Two approaches are typically used to prevent such biases: (i)
the coning and quartering and (ii) the grid and
pull approaches. The grid approach uses strict random procedures and,
for that reason, is usually considered superior to the cone and quarter
approach which does not.
This chapter will describe how to designate the parts of the waste stream
to pull and sort for samples: the next chapter describes how to go about
physically pulling them out (see p. 56).
(i) Coning and Quartering
The truck load of waste is tipped onto the floor and shoved into a pile
by an end loader. A quarter of the pile is removed like a slice out of
a pie, and, in turn, shoved into a pile and quartered again...until the
remaining pile is the size desired for a sample usually 200300 pounds
(see p. 45). "Eyeballing" is usually used to select quarters instead
of strict randomization. Another variant of this approach is to then thoroughly
shake and mix the 200300 pound sample in a tarp that is pinned corner
to corner. Under the assumption that the variation among different parts
of that sample have been eliminated by the mixing, any smaller 5060 pound
subset of the original 200300 pound sample is sometimes used.
(i) Grid and Pull
A truck driver begins to dump, and then drives his vehicle forward in
lurching movements as the load is pushed onto the tipping floor with the
truck's pushout plate. This spreads the load as nearly as possible into
the shape of a "bread loaf" about one yard in height and, about 10 feet
wide by 40 feet long. An end loader may be necessary to insure that the
height is leavened at 36"40". Then, use either stakes and twine or visually
divide the bread loaf into approximately 2550 "cells", 3 feet by 3 feet
or, with a 3 foot depth, approximately one cubicyard in size which should
weigh 200300 pounds that is the desired weight (see p. 45). Next,
sequentially number each cell's location on a sheet of paper on which you
map the loaf. Stratification of the load by weight can cause the cells
at the edge to have different characteristics than at the center. In order
to ensure that cells in the center have an equal chance of selection as
cells on the edge, use the random selection procedure in the sidebar on
the next page.
When
you attempt to implement random selection in the real world on the tipping
floor, often some item of waste, such as a 2" x 4" piece of lumber, may
be partially in and partially out of the targeted cell or of the quarter
of the cone. Does the sorter scoop it in or throw it out of the sample?
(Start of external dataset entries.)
-- ==== Sys2Proof/Decode.lean ====
section
/-!
DEFINITION. The commands that words spell. No row of spec/opcode_table.json gives bits: a command arrives as a register access, a
datagram, a frame, a pin level or an instant, so no word spells one.
-/

namespace Sys2Proof

/-- The command that a word of `nbits` bits spells by the table's bits. (DESIGN CHOICE, log 2) -/
def decodeTableWord (_nbits _w : Nat) : Option Instr := none

end Sys2Proof
end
The best sampling technique that has been developed to cope with this,
and still keep the samples random so that statistics will work, is to have
a systematic and unbiased response.
For coning and quartering, decide by random choice at the outset, such
as by the flip of a coin, that overhanging items on the right (or the left)
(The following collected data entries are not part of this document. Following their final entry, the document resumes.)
/-- The registers of the block at 0x0D_0000. -/
def regsJqd : List RegDesc :=
  [⟨0x0D0000, 4, 1, 0, 1, false, 0x0, 0x0, 0x0⟩,
   ⟨0x0D0010, 4, 1, 0, 1, false, 0x0, 0xFFF, 0xFFF⟩,
   ⟨0x0D0014, 4, 1, 0, 1, false, 0x0, 0x0, 0x0⟩,
   ⟨0x0D0018, 4, 1, 0, 1, false, 0x0, 0x0, 0x0⟩,
   ⟨0x0D0020, 4, 1, 0, 3, false, 0x0, 0x0, 0x0⟩,
   ⟨0x0D0024, 4, 1, 1, 3, false, 0x0, 0x0, 0x0⟩,
   ⟨0x0D0028, 4, 1, 2, 3, false, 0x0, 0x0, 0x0⟩]

/-- The registers of the block at 0x0E_0000. -/
def regsBal : List RegDesc :=
  [⟨0x0E0000, 4, 1, 0, 1, true, 0x0, 0x1, 0x0⟩,
   ⟨0x0E0004, 4, 1, 0, 1, false, 0x1E0A30, 0x0, 0x0⟩,
   ⟨0x0E0008, 4, 1, 0, 1, false, 0x0, 0x0, 0x0⟩,
   ⟨0x0E0010, 4, 1, 0, 1, true, 0x0, 0xF000FFFF, 0x0⟩,
   ⟨0x0E0014, 4, 1, 0, 1, false, 0x0, 0x0, 0x0⟩,
   ⟨0x0E0018, 4, 1, 0, 1, false, 0x0, 0x0, 0x0⟩,
   ⟨0x0E0020, 4, 1, 0, 1, false, 0x0, 0xFFFF, 0xFFFF⟩,
   ⟨0x0E0080, 4, 9, 0, 1, false, 0x0, 0x0, 0x0⟩,
   ⟨0x0E0100, 4, 28, 0, 1, false, 0x0, 0x0, 0x0⟩]

/-- The registers of the block at 0x0F_0000. -/
def regsBem : List RegDesc :=
  [⟨0x0F0000, 4, 1, 0, 1, true, 0x0, 0xFF, 0x0⟩,
   ⟨0x0F0004, 4, 1, 0, 1, true, 0x0, 0xFF000000, 0x0⟩,
   ⟨0x0F0008, 4, 1, 0, 1, true, 0x0, 0xFFFFFFFF, 0x0⟩,
   ⟨0x0F000C, 4, 1, 0, 1, true, 0x0, 0xFFFFFFFF, 0x0⟩,
   ⟨0x0F0010, 4, 1, 0, 1, false, 0x0, 0x0, 0x0⟩,
   ⟨0x0F0014, 4, 1, 0, 1, false, 0x0, 0x0, 0x0⟩,
   ⟨0x0F0018, 4, 1, 0, 1, false, 0x0, 0x0, 0x0⟩,
   ⟨0x0F001C, 4, 1, 0, 1, false, 0x0, 0x0, 0x0⟩,
   ⟨0x0F0020, 4, 1, 0, 1, false, 0x0, 0x0, 0x0⟩,
   ⟨0x0F0024, 4, 1, 0, 1, false, 0x0, 0x0, 0x0⟩,
   ⟨0x0F0030, 4, 1, 0, 1, false, 0x30190190, 0x0, 0x0⟩,
   ⟨0x0F0034, 4, 1, 0, 1, false, 0x320, 0x0, 0x0⟩,
   ⟨0x0F0040, 4, 1, 0, 1, false, 0x0, 0x0, 0x0⟩,
   ⟨0x0F0044, 4, 1, 0, 1, false, 0x4B, 0x0, 0x0⟩,
   ⟨0x0F0080, 4, 11, 0, 1, false, 0x0, 0x0, 0x0⟩,
   ⟨0x0F0100, 16, 8, 0, 1, false, 0x0, 0x0, 0x0⟩,
   ⟨0x0F0104, 16, 8, 0, 1, false, 0x0, 0x0, 0x0⟩,
   ⟨0x0F0108, 16, 8, 0, 1, false, 0x0, 0x0, 0x0⟩]

/-- The registers of the block at 0x10_0000. -/
def regsKey : List RegDesc :=
  [⟨0x100000, 4, 1, 0, 1, false, 0x0, 0x0, 0x0⟩,
   ⟨0x100004, 4, 1, 0, 1, false, 0x0, 0x0, 0x0⟩,
   ⟨0x100008, 4, 1, 0, 1, true, 0x0, 0xFFFF, 0x0⟩,
   ⟨0x10000C, 4, 1, 0, 1, false, 0x0, 0x0, 0x0⟩,
   ⟨0x100010, 4, 1, 0, 1, true, 0x0, 0xFFFF0003, 0x0⟩,
   ⟨0x100014, 4, 1, 0, 1, false, 0x0, 0x0, 0x0⟩,
   ⟨0x100018, 4, 1, 0, 1, false, 0x0, 0x0, 0x0⟩,
   ⟨0x100020, 4, 8, 0, 1, false, 0x0, 0x0, 0x0⟩,
   ⟨0x100040, 4, 8, 0, 1, false, 0x0, 0x0, 0x0⟩,
   ⟨0x100080, 4, 6, 0, 1, false, 0x0, 0x0, 0x0⟩]

/-- The registers of the block at 0x11_0000. -/
def regsHst : List RegDesc :=
  [⟨0x110000, 4, 1, 0, 1, false, 0xB7A3, 0x0, 0x0⟩,
   ⟨0x110010, 4, 4, 0, 1, false, 0x0, 0x0, 0x0⟩,
   ⟨0x110020, 4, 1, 0, 1, false, 0x0, 0x0, 0x0⟩,
   ⟨0x110040, 4, 8, 0, 1, true, 0x0, 0x0, 0x0⟩,
   ⟨0x110100, 4, 1, 0, 2, false, 0x0, 0xFFFFFFFF, 0xFFFFFFFF⟩,
   ⟨0x110104, 4, 1, 1, 2, false, 0x0, 0xFFFFFFFF, 0xFFFFFFFF⟩,
   ⟨0x110108, 4, 1, 0, 1, false, 0x1F4, 0xFFFF, 0xFFFF⟩,
   ⟨0x11010C, 4, 1, 0, 1, false, 0x0, 0xFFFFFFFF, 0xFFFFFFFF⟩,
   ⟨0x110110, 4, 1, 0, 1, false, 0x0, 0x800000FF, 0x800000FF⟩,
   ⟨0x110114, 4, 1, 0, 1, false, 0x0, 0x0, 0x0⟩,
   ⟨0x110118, 4, 1, 0, 1, false, 0x0, 0x0, 0x0⟩,
   ⟨0x11011C, 4, 1, 0, 1, false, 0x0, 0x0, 0x0⟩,
   ⟨0x110120, 4, 1, 0, 1, false, 0x0, 0x0, 0x0⟩,
   ⟨0x110124, 4, 1, 0, 1, false, 0x0, 0x0, 0x0⟩,
   ⟨0x110180, 4, 10, 0, 1, false, 0x0, 0x0, 0x0⟩,
   ⟨0x110200, 4, 1, 0, 1, true, 0x0, 0xFFFCFFFF, 0x0⟩]

/-- The registers of the block at 0x12_0000. -/
def regsPar : List RegDesc :=
  [⟨0x120000, 4, 1, 0, 1, true, 0x0, 0xFFFF0003, 0x0⟩,
   ⟨0x120004, 4, 1, 0, 1, false, 0x0, 0x0, 0x0⟩,
   ⟨0x120008, 4, 1, 0, 1, false, 0x0, 0x0, 0x0⟩,
   ⟨0x120010, 4, 1, 0, 1, false, 0x0, 0x0, 0x0⟩,
   ⟨0x120014, 4, 1, 0, 1, false, 0x0, 0x0, 0x0⟩,
   ⟨0x120018, 4, 1, 0, 1, false, 0x0, 0x0, 0x0⟩,
   ⟨0x120020, 4, 1, 0, 2, false, 0x0, 0x0, 0x0⟩,
   ⟨0x120024, 4, 1, 1, 2, false, 0x0, 0x0, 0x0⟩,
   ⟨0x120028, 4, 1, 0, 2, false, 0x0, 0x0, 0x0⟩,
   ⟨0x12002C, 4, 1, 1, 2, false, 0x0, 0x0, 0x0⟩,
   ⟨0x120030, 4, 1, 0, 1, false, 0x0, 0x0, 0x0⟩,
   ⟨0x120080, 4, 10, 0, 1, false, 0x0, 0x0, 0x0⟩]

/-- The registers of the block at 0x13_0000. -/
def regsEvt : List RegDesc :=
  [⟨0x130000, 4, 1, 0, 1, false, 0x0, 0x0, 0x0⟩,
   ⟨0x130004, 4, 1, 0, 1, false, 0x0, 0x0, 0x0⟩,
   ⟨0x130010, 4, 1, 0, 1, false, 0x0, 0xFF, 0xFF⟩,
   ⟨0x130020, 4, 8, 0, 1, false, 0x0, 0x0, 0x0⟩,
   ⟨0x130080, 4, 8, 0, 1, false, 0x0, 0x0, 0x0⟩]

/-- The registers of block `b`, where `b` is bits 23:16 of its S-view base (R650). -/
def blockRegs (b : Nat) : List RegDesc :=
  match b with
  | 0x00 => regsGlb
  | 0x01 => regsCkv
  | 0x02 => regsTmp
  | 0x03 => regsCfg
  | 0x04 => regsTim
  | 0x05 => regsSht
  | 0x06 => regsRpt
  | 0x08 => regsNet
  | 0x09 => regsMsn
  | 0x0A => regsWrp
  | 0x0B => regsPen
  | 0x0C => regsSlv
  | 0x0D => regsJqd
  | 0x0E => regsBal
  | 0x0F => regsBem
  | 0x10 => regsKey
  | 0x11 => regsHst
  | 0x12 => regsPar
  | 0x13 => regsEvt
  | _ => []

/-- The register row that holds S-view address `a`. -/
def RegDesc.has (d : RegDesc) (a : Nat) : Bool :=
  decide (d.base ≤ a ∧ (a - d.base) % d.stride = 0 ∧ (a - d.base) / d.stride < d.count)

/-- The register defined at S-view address `a`, if any (R4, R650). -/
def findReg (a : Nat) : Option RegDesc := (blockRegs (a / 0x10000)).find? (fun d => d.has a)

/-- What the register at S-view address `a` holds after its island leaves reset (R6). (DESIGN CHOICE, log 13) -/
def regReset (a : Nat) : Word :=
  match findReg a with
  | some d => BitVec.ofNat 32 d.reset
  | none => 0

end Sys2Proof.Machine
end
side will be "in" and the other side "out" of the sample. For grids, designate
two of the four faces of selected cells, such as north and east, as the
"in" sides and the others will be the "outs".
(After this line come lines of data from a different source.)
/-- The earliest boundary after the last one processed that L has reached (R205). (DEDUCED, log 94) -/
def State.dueBoundary (s : State) : Option Nat :=
  let l := s.legalNs / second
  (minutesFrom s.tim.utcOffs ((l - s.slv.lastB) / 60 + 2) s.slv.lastB (l + 1)).find? s.isBoundary

/-- A channel's bookkeeping is taken back into the state. -/
def State.takeBook (s : State) (ch : Chid) (w : Book) : State :=
  ((s.setLch ch w.c).cntW (R.SLV_CNT_k + 4 * 8) w.excluded).notes ch w.notes

/-- Steps 1 and 2 for one channel (R508): settling where its coverage reaches T, then expiring what is due. -/
def State.settleBook (s : State) (t : Nat) (ch : Chid) : Book × Nat :=
  let c := s.lch ch
  let w0 : Book := ⟨c, [], [], [], 0, 0⟩
  if !c.hasBase then (w0, 0)
  else
    let x := s.bookCtx ch
    let w1 := if t ≤ c.lastAt ∧ c.settled < t then settleUpTo x w0 t false else w0
    let lim := t - s.legalWin
    let w2 := if w1.c.settled < lim then settleUpTo x w1 lim true else w1
    (w2, w2.settles - w1.settles)

/-- What steps 1 and 2 make of one channel is taken back into the state. -/
def State.boundarySettle (s : State) (t : Nat) (ch : Chid) : State :=
  let w := (s.settleBook t ch).1
  if w.settles = 0 then s else s.takeBook ch w

/-- Step 3 for one contract whose day closes at T: freed slots and the day-record set (R507, R508). -/
def State.openDay (s : State) (t c : Nat) : State :=
  let card := cardBefore (s.cardHist c) t
  let opened := Store.get (fun _ => t - 86400) s.slv.dayOpen c
  { s with slv := { s.slv with
    days := s.slv.days ++ [⟨t, c, card.cardId, opened, []⟩],
    dayOpen := Store.put (fun _ => 0) s.slv.dayOpen c t,
    cards := Store.mapAll (fun _ => CardSlot.blank) (fun _ x =>
      if x.body.contract = c ∧ (x.st = .expired ∨ x.st = .withdrawn ∨ x.st = .superseded) then { x with st := .free }
      else x) s.slv.cards } }

/-- A card changes state: journaled, audited, and CARD_STATE raised (R505, R520, R535). -/
def State.cardState (s : State) (i : Nat) (st : CardSt) : State :=
  let c := s.card i
  let s := s.setCard i { c with st := st }
  let s := s.journalIf (.card i st c.body c.supMsg c.conMsg) [.glob s.slv.glob]
  let s := s.audit (.card i st)
  s.raise Ev.CARD_STATE .info (args := [aHalf i, aCode st.code]) (sc := .contract c.body.contract)

/-- A PENDING card becomes ACTIVE at T, and the ACTIVE card of its contract SUPERSEDED (R505, R506). -/
def State.activateCard (s : State) (t i : Nat) : State :=
  let b := (s.card i).body
  let old := s.slv.cards.filter (fun x => x.2.st = .active ∧ x.2.body.contract = b.contract)
  let s := old.foldl (fun s x => s.cardState x.1 .superseded) s
  let s := { s with slv := { s.slv with
    force := Store.put (fun _ => []) s.slv.force b.contract ((t, b) :: s.cardHist b.contract) } }
  s.cardState i .active

/-- The legal time after which a STAGED or PARTLY card expires, in ns (R505). -/
def CardSlot.expiry (c : CardSlot) : Nat := c.stagedAt + 30 * 86400 * second

/-- The hold causes in force at any time in (a, b], as bits (R517). -/
def causesIn (hs : List (Nat × Nat × Option Nat)) (a b : Nat) : Nat :=
  hs.foldl (fun m h => if spanMeets (a * second) (b * second) h.2.1 h.2.2 then setNbit m h.1 true else m) 0

/-- Leaves in endpoint order. -/
def sortLeaves (ls : List (Nat × Nat)) : List (Nat × Nat) := ls.foldl (fun m l => Store.insert m l.1 l.2) []

/-- The leaf set of one close is closed (R517). (DEDUCED, log 94) -/
def State.closeSet (s : State) (close : Nat) : State :=
  let ds := s.slv.days.filter (fun d => d.close = close)
  let opened := ds.foldl (fun m d => min m d.opened) close
  { s with slv := { s.slv with
    days := s.slv.days.filter (fun d => d.close ≠ close),
    seals := s.slv.seals ++ [⟨close, s.legalNs, sortLeaves (ds.flatMap DaySet.leaves), s.slv.sealNo + 1,
      causesIn s.slv.devHolds opened close, none⟩],
    sealNo := s.slv.sealNo + 1 } }

/-- BOUNDARY(T) (R508). (DEDUCED, log 94) -/
def State.boundary (s : State) (t : Nat) : State :=
  let cs := s.contracts
  let ks := cs.map (fun c => (c, s.kinds c t))
  let chs := s.chids
  let acts := (s.slv.cards.filter (fun x => x.2.st = .pending ∧ x.2.body.actAt = t * second)).map Prod.fst
  let exps := (s.slv.cards.filter (fun x => (x.2.st = .staged ∨ x.2.st = .partly) ∧ x.2.expiry ≤ t * second)).map Prod.fst
  let expired := chs.foldl (fun n ch => n + (s.settleBook t ch).2) 0
  let settled := chs.foldl (fun n ch => n + (s.settleBook t ch).1.settles) 0 - expired
  let s := chs.foldl (fun s ch => s.boundarySettle t ch) s
  let s := (ks.filter (fun k => k.2.dayClose)).foldl (fun s k => s.openDay t k.1) s
  let eps := match s.sys.image with
    | some im => im.eps.map EpCfg.idx
    | none => []
  let s := eps.foldl (fun s e => s.buildDaysOf e) s
  let s := acts.foldl (fun s i => s.activateCard t i) s
  let s := exps.foldl (fun s i => s.cardState i .expired) s
  let due := ((s.slv.days.filter (fun d => d.close + s.legalWin ≤ t)).map DaySet.close).eraseDups
  let s := due.foldl (fun s c => s.closeSet c) s
  let s := { s with slv := { s.slv with lastB := t } }
  let s := s.journal (.boundary t (ks.any (fun k => k.2.demandEnd)) (ks.any (fun k => k.2.switch))
      (ks.any (fun k => k.2.dayClose)) (!acts.isEmpty) settled expired acts.length)
    (chs.map (fun ch => LPost.chan ch (s.lch ch)) ++ [LPost.glob s.slv.glob])
  s.cntW (R.SLV_CNT_k + 4 * 6)

/-- Every due boundary, in time order, and how many (R206). -/
def State.boundaries : Nat → State → State × Nat
  | 0, s => (s, 0)
  | n + 1, s =>
    match s.dueBoundary with
    | none => (s, 0)
    | some t =>
      let r := State.boundaries n (s.boundary t)
      (r.1, r.2 + 1)

/-- BOUNDARY (R508): the earliest boundary that L has reached is processed as one transaction. -/
def execBoundary (s : State) : Host.Outcome State Fault Refusal :=
  if s.journals && s.slv.ltRun then
    match s.dueBoundary with
    | none => .next s
    | some t => .next (s.boundary t)
  else .next s

/-! Seals. -/

/-- One level of the tree: neighbours are hashed under 0x01, an unpaired node moves up unchanged (R517). -/
def treeLevel : List Nat → List Nat
  | [] => []
  | [a] => [a]
  | a :: b :: r => Config.shake256 (1 :: (beBytes 32 a ++ beBytes 32 b)) :: treeLevel r

/-- The root over leaf hashes; 0 where there is no leaf (R517). -/
def treeRoot : Nat → List Nat → Nat
  | _, [] => 0
  | _, [a] => a
  | 0, a :: _ => a
  | n + 1, ls => treeRoot n (treeLevel ls)

/-- The seal header's bytes (R517). -/
def SealHdr.bytes (h : SealHdr) : List Nat :=
  [0x4B, 0x59, 0x53, 0x45, 0x41, 0x4C, 0x30, 0x31] ++ leBytes 10 (tsPack (h.close * second)) ++
    leBytes 10 (tsPack h.sealedAt) ++ leBytes 4 h.leaves ++ beBytes 32 h.root ++ beBytes 32 h.legalDigest ++
    leBytes 4 h.romDig ++ leBytes 2 h.tableVer ++ leBytes 2 h.holds ++ beBytes 8 h.eui ++ leBytes 8 h.number ++
    List.replicate 8 0

/-- A seal header goes ahead of every waiting key certificate (R594). -/
def addSeal (h : SealHdr) : List SignReq → List SignReq
  | .seal_ x :: r => .seal_ x :: addSeal h r
  | r => .seal_ h :: r

/-- SEAL_TREE_BUILT (R517): the tree of the oldest seal without a header is built and the header goes to KEY. -/
def execSealTreeBuilt (s : State) : Host.Outcome State Fault Refusal :=
  match if s.journals then s.slv.seals.find? (fun j => j.hdr.isNone) else none with
  | none => .next s
  | some j =>
    let h : SealHdr :=
      { close := j.close, sealedAt := j.sealedAt, leaves := j.leaves.length,
        root := treeRoot j.leaves.length (j.leaves.map Prod.snd),
        legalDigest := (s.sys.image.map Image.legalDigest).getD 0, romDig := Config.romDigest % 2 ^ 32,
        tableVer := tableVer, holds := j.holds, eui := s.otp.eui, number := j.number }
    .next { s with
      slv := { s.slv with seals := s.slv.seals.map (fun x => if x.number = j.number then { x with hdr := some h } else x) },
      key := { s.key with signs := addSeal h s.key.signs } }

/-- "KYORD-KDF-1" in ASCII (R591). -/
def kdfName : List Nat := [0x4B, 0x59, 0x4F, 0x52, 0x44, 0x2D, 0x4B, 0x44, 0x46, 0x2D, 0x31]

/-- "KYORD-SEAL" in ASCII (R517). -/
def sealContext : List Nat := [0x4B, 0x59, 0x4F, 0x52, 0x44, 0x2D, 0x53, 0x45, 0x41, 0x4C]

/-- "TEST-ROOT" in ASCII (R597). -/
def testRoot : List Nat := [0x54, 0x45, 0x53, 0x54, 0x2D, 0x52, 0x4F, 0x4F, 0x54]

/-- The root in use (R591, R597): DRK, or TRK under DBG_EN. (DEDUCED, log 117) -/
def State.root (s : State) : Nat :=
  if s.key.debug then Config.kmac256 0 (testRoot ++ beBytes 8 s.otp.eui) 256 kdfName else s.otp.root

/-- IDS, the key under which seals and key certificates are signed (R591, R594). -/
def State.idsKey (s : State) : Nat := Config.kmac256 s.root [0x49, 0x44, 0x2D, 0x32, 0x35, 0x36, 0x53] 768 kdfName

/-- SEAL_SIGNED (R517 step 3): the signature of the oldest seal request returns; `ok` is what SLV's check of it gives.
(DEDUCED, log 93) -/
def execSealSigned (ok : Bool) (s : State) : Host.Outcome State Fault Refusal :=
  match s.key.signs with
  | .seal_ h :: rest =>
    if !ok then .next { s with key := { s.key with signs := addSeal h rest } }
    else
      let sig := Config.sign s.idsKey sealContext h.bytes
      let s := { s with
        key := { s.key with signs := rest },
        slv := { s.slv with seals := s.slv.seals.filter (fun j => j.number ≠ h.number), sealLast := h.close },
        nand := { s.nand with seals := s.nand.seals ++ [(h, sig)] } }
      let s := s.journalIf (.seal_ h sig) [.glob s.slv.glob]
      .next ((s.raise Ev.SEAL_DONE .info).cntS (R.SLV_CNT_k + 4 * 9))
  | _ => .next s

end Sys2Proof.Machine
end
Yet another real world complication is fondly referred to as the "dead
horse" problem, namely an item that is wildly larger than any of the other
items. In waste sorts, it might be a large sleeper sofa. Leave in such
a large, rarely occurring item, and it will warp your averages, so something
needs to be done. There are punctilious statisticians who violently disagree,
but the simplest way to handle this problem is to arbitrarily kick the
dead horse out of your sample. Otherwise, your sample results will probably
be distorted and require all kinds of convoluted massaging for "outliers"
to make any sense.
[note: Tearout worksheets to use in the field
to randomly select samples are included in the appendix. See p. 121.]
[2] Waste source studies
In waste source studies samples are directly selected and collected at the source in the household or business. To insure that samples are taken from all types of waste generators in proportion to their share of the whole requires fancy stratification and, after selection has been determined, substantial expense to collect. For this reason, waste source studies are rarely done. However, it is often the only good way to get waste composition analysis specific for different types of socioeconomic groupings or specific types of generators, and to access the materials in the stream before they have been crushed in the packer truck.